When increasing the number of the blocks in the CFG checker, the FPGA frequency can be affected. However, according to our experiment, the CFG checker is able to contain enough number of blocks without having to decrease the FPGA frequency to a level where the attacks cannot be identified.

4.5.2 Verification Controller. The verification controller takes the decoded trace packets as input, feeds the input to the CFG checker, and analyzes the checker results to locate the current instruction address, if not available from the trace packets, and performs CFI verification. It is mainly a finite state machine with state transition diagram provided in Figure 6. It also has a function stack that stores information about the current function, and a return stack that stores function return addresses. These two stacks are the critical parts for realizing the stateful attribute of the proposed system.

Overall, our proposed verification controller needs to follow the steps below to complete the CFI verification:



Fig. 6. State transition diagram of the controller.

- (1) To begin with, the controller should check if the current decoded trace packet belongs to the target program. If not, then the verification will be meaningless. Only if it is, the system can then begin the CFI verification, and the context ID of this trace packet will be recorded and only the trace packet with the same context ID will be processed.
- (2) The controller should track the current CFG node where the program counter is. If not, then we cannot recover the control flow transition, since the source CFG node of such transition will never be generated by PTM.
- (3) The controller should raise an alarm once there is a CFI violation, i.e., there is an invalid control flow transition. The violation can be found either directly from the output of the CFG checker, or the analysis of the controller.

Below, we give a detailed description about the finite state machine in the verification controller that realizes the proposed steps.

The controller operations start from the WAIT state, which attempts to capture the executing instruction address from decoded trace packets. This address provides a reference for the verification module to track the software execution location, and can be obtained from *Branch* or some *I-sync*.

Once an executing instruction address is acquired, the controller enters SCOPE\_CHECK state, where the instruction address is sent to the CFG checker as *curr\_addr* to tell if it is in the scope of CFG. After the scope checking is finished, SCOPE\_PROCESSING state is entered where the controller analyzes the checking result and decides what to do next.

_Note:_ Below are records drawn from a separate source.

/-- HANDOVER_START: a higher source eligible for RETURN_HOLD, or |e| beyond 2 × LOCK_WINDOW on the active source (R58, R61). -/
def execHandoverStart (s : State) : Out :=
  let x := s.tide.followed
  let ready := fun y => decide (s.rank y < s.rank x) && s.passedSince (s.tide.eligibleSince y) s.tideCfg.returnHold
  .next <| match s.tide.phase with
  | .init | .coasting => s
  | .aligned | .converging =>
    match if s.tide.pin.isSome then none else s.highest ready with
    | some y => (s.convergeTo y).tideRecord .handoverStart 0 x y
    | none =>
      if s.tide.phase = .aligned ∧ 2 * s.lockWindow < (s.tide.offset : Num).mag then
        (s.convergeTo x).tideRecord .handoverStart 0 x x
      else s

/-- TIDE_COAST_LEFT is zero: Tide falls back to the highest eligible source, ALIGNED at once on FREERUN (R64). -/
def execTideFallback (s : State) : Out :=
  .next <| if s.tide.phase ≠ .coasting ∨ s.tide.coastLeft ≠ 0 then s else
    let old := s.tide.followed
    let x := (s.highest fun _ => true).getD .freerun
    let s := s.convergeTo x
    let s := if x = .freerun then
      (s.onTide fun t => { t with phase := .aligned, src := .freerun }).setFreq s.tideCfg.nominalFreq
    else s
    s.pushHist.tideRecord .fallback 4 old x

/-! ### The Pilot (R50 to R53) -/

/-- The criteria of the ACQUIRING row, at one update (R52). -/
def pilotGood (c : TideCfg) (p : Pilot) (x : PilotIn) (valid : Bool) : Bool :=
  decide (x.perr.mag < 2) && (p.cycleFreq.all fun f => decide ((x.freq - f).mag < 1 / 20)) && decide (c.pilotLossLevel ≤ x.mag) && valid &&
    decide (40 ≤ x.freq ∧ x.freq ≤ 70)

/-- A jump that the Pilot sees: in TRACKING, at a magnitude of at least PILOT_LOSS_LEVEL, of at least PILOT_JUMP_LEVEL (R53). -/
def pilotJump (c : TideCfg) (p : Pilot) (x : PilotIn) : Option Num :=
  if p.phase = .tracking ∧ c.pilotLossLevel ≤ x.mag then x.jump.filter fun j => decide (c.pilotJumpLevel ≤ j.mag) else none

/-- A positive-going wrap of the Pilot's own angle: it has moved forward, past zero (R52). -/
def pilotWrap (old new : Angle) : Bool := decide (0 < angleDiff new old ∧ new.toNat < old.toNat)

/-- The loop's output enters the Pilot: a jump of up to 60° moves the angle and keeps the estimates (R53). -/
def Pilot.take (p : Pilot) (x : PilotIn) (jump : Option Num) (now : Ns) : Pilot :=
  match jump with
  | some j =>
    { p with angle := x.angle + BitVec.ofInt 32 (roundInt (degAu j)), mag := x.mag, perr := x.perr, lastJump := j, at_ := now }
  | none => { p with angle := x.angle, freq := x.freq, rocof := x.rocof, mag := x.mag, perr := x.perr, at_ := now }

/-- Count the Pilot cycles in which every criterion held at every update; `next` says that they hold for a cycle that begins here (R52). -/
def Pilot.countCycle (p : Pilot) (old : Angle) (good next : Bool) : Pilot :=
  let p := if good then p else { p with cycleGood := false, trackCycles := 0 }
  if pilotWrap old p.angle then
    { p with trackCycles := if p.cycleGood then satInc 8 p.trackCycles else 0, cycleGood := next, cycleFreq := some p.freq }
  else p

/-- The reason for which a Pilot in TRACKING is lost (R52). DESIGN CHOICE: of two causes at one update, the one that stands first in the table
of R52 (log entry 58). -/
def pilotLoss (c : TideCfg) (p : Pilot) (x : PilotIn) (valid : Bool) (jump : Option Num) (now : Ns) : Option LostReason :=
  let half : Num := 500000000 / (if p.freq = 0 then c.nominalFreq else p.freq)
  if p.lowSince.any fun t => decide (half ≤ ((now - t : Nat) : Num)) then some .lowMag
  else if x.freq < 40 ∨ 70 < x.freq then some .freqRange
  else if jump.any fun j => decide (60 < j.mag) then some .jump
  else if !valid then some .input
  else none

/-- The lane on which the Pilot runs: the fast lane when every input reaches it (R50). -/
def State.pilotLane (s : State) : LaneRate :=
  if s.tideCfg.pilotInput.all fun c => match c with
    | .ain _ => true
    | .sv n => s.svIsFast n
  then .fast else .phasor

/-- The instant that the Pilot's lane released last, and the samples of that set. -/
def State.pilotInstant (s : State) : Option Nat := match s.pilotLane with
  | .fast => s.acq.lastFast
  | .phasor => s.acq.lastPhasor
def State.pilotSet (s : State) : List (ChanRef × Sample) := match s.pilotLane with
  | .fast => s.acq.setFast
  | .phasor => s.acq.setPhasor

/-- The Pilot is due: its lane has released an instant that it has not taken yet (R50). -/
def State.pilotDue (s : State) : Bool :=
  decide (s.tide.pilot.phase ≠ .off) && s.pilotInstant.isSome && decide (s.pilotInstant ≠ s.tide.pilot.sampled)

/-- Every input of the Pilot is valid at the instant that it takes (R52). -/
def State.pilotValid (s : State) : Bool :=
  s.tideCfg.pilotInput.all fun c => s.pilotSet.any fun y => y.1 == c && decide (y.2.q ≠ .invalid)

/-- The state table of R52 applied after an update. DESIGN CHOICE: TRACK_CYCLES starts again from 0 as the Pilot leaves LOST (log entry 58). -/
def State.pilotStep (s : State) (x : PilotIn) : State :=
  let c := s.tideCfg
  let p0 := s.tide.pilot
  let valid := s.pilotValid
  let jump := pilotJump c p0 x
  let good := pilotGood c p0 x valid
  let p := { (p0.take x jump s.now).countCycle p0.angle good (pilotGood c { p0 with cycleFreq := none } x valid) with sampled := s.pilotInstant }
  let p := { p with lowSince := if x.mag < c.pilotLossLevel then some (p0.lowSince.getD s.now) else none }
  match p0.phase with
  | .off => s
  | .acquiring =>
    if 5 ≤ p.trackCycles then (s.onTide fun t => { t with pilot := { p with phase := .tracking } }).report .pilotTrack
    else s.onTide fun t => { t with pilot := p }
  | .tracking =>
    match pilotLoss c p x valid jump s.now with
    | some r =>
      ((s.onTide fun t => { t with pilot := { p with phase := .lost, lostReason := r, goodSince := none } }).raise .tide 6).report
        .pilotLost 0xFFFF [r.num, roundInt (p.lastJump * 1000)]
    | none =>
      let s := s.onTide fun t => { t with pilot := p }
      match jump with
      | some j => (s.raise .tide 5).report .phaseJump 0xFFFF [roundInt (j * 1000)]
      | none => s
  | .lost =>
    let ok := decide (c.pilotLossLevel ≤ x.mag) && valid
    let since := if ok then some (p0.goodSince.getD s.now) else none
    let cycle : Num := 1000000000 / (if p.freq = 0 then c.nominalFreq else p.freq)
    if since.any fun t => decide (cycle ≤ ((s.now - t : Nat) : Num)) then
      s.onTide fun t => { t with pilot := { p with phase := .acquiring, goodSince := none, trackCycles := 0, cycleGood := false, cycleFreq := none } }
    else s.onTide fun t => { t with pilot := { p with goodSince := since } }

/-- PILOT_UPDATE, once per released instant of the Pilot's lane: the loop's new output, the Pilot's state, and what it means for Tide (R50,
R52, R53, R62, R67). -/
def execPilotUpdate (x : PilotIn) (s : State) : Out := .next <| if s.pilotDue then (s.pilotStep x).checkSources else s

If the result is C1, then the instruction address is not in the CFG and the next state is WAIT. One example of C1 is system level

39:12 L. Feng et al.

call. If the result is C2, then the controller records the context ID, which identifies the software execution to be verified, and then moves to state BRANCH\_ACQUISITION.

At state BRANCH\_ACQUISITION, the controller attempts to capture decoded *Atom* or *Branch*, and feeds *tn* or *target\_addr* to the CFG checker. If the received trace packet is *I-sync* with current instruction address, then the controller switches to the WAIT state so as to update the reference instruction address. If branch information, *Atom* or *Branch*, is received, then it enters the CFG\_CHECK state, where the CFG checker processes the *Atom* or *Branch* information, along with *curr addr*.

When the CFG checking is finished, the controller switches to the VERIFICATION state. This state is to analyze the checking results and keep track of instruction execution location. If condition C3 occurs, then the function address range is pushed into the function stack. Because whether or not a state transits does not depend on C3 (and C4, C5, C6), it is not shown in Figure 6. Although C3 (and C4, C5, C6) might be a contribution factor for the state transition, but C3 (or C4, C5, C6) alone cannot cause the state transition. The function stack top always stores the address range of the current function. Condition C3 also implies that the previous node made a function call, and notifies the controller to push the return address onto the return stack.

Conditions C4, C5, and C6 are exclusive to each other, and will be discussed separately. Condition C4 indicates that CFI verification is passed without any violation. Then, the controller updates the current address with the next address and the state goes back to BRANCH\_ACQUISITION. Condition C5 shows CFI violation, then the controller outputs a violation signal and goes back to the WAIT state.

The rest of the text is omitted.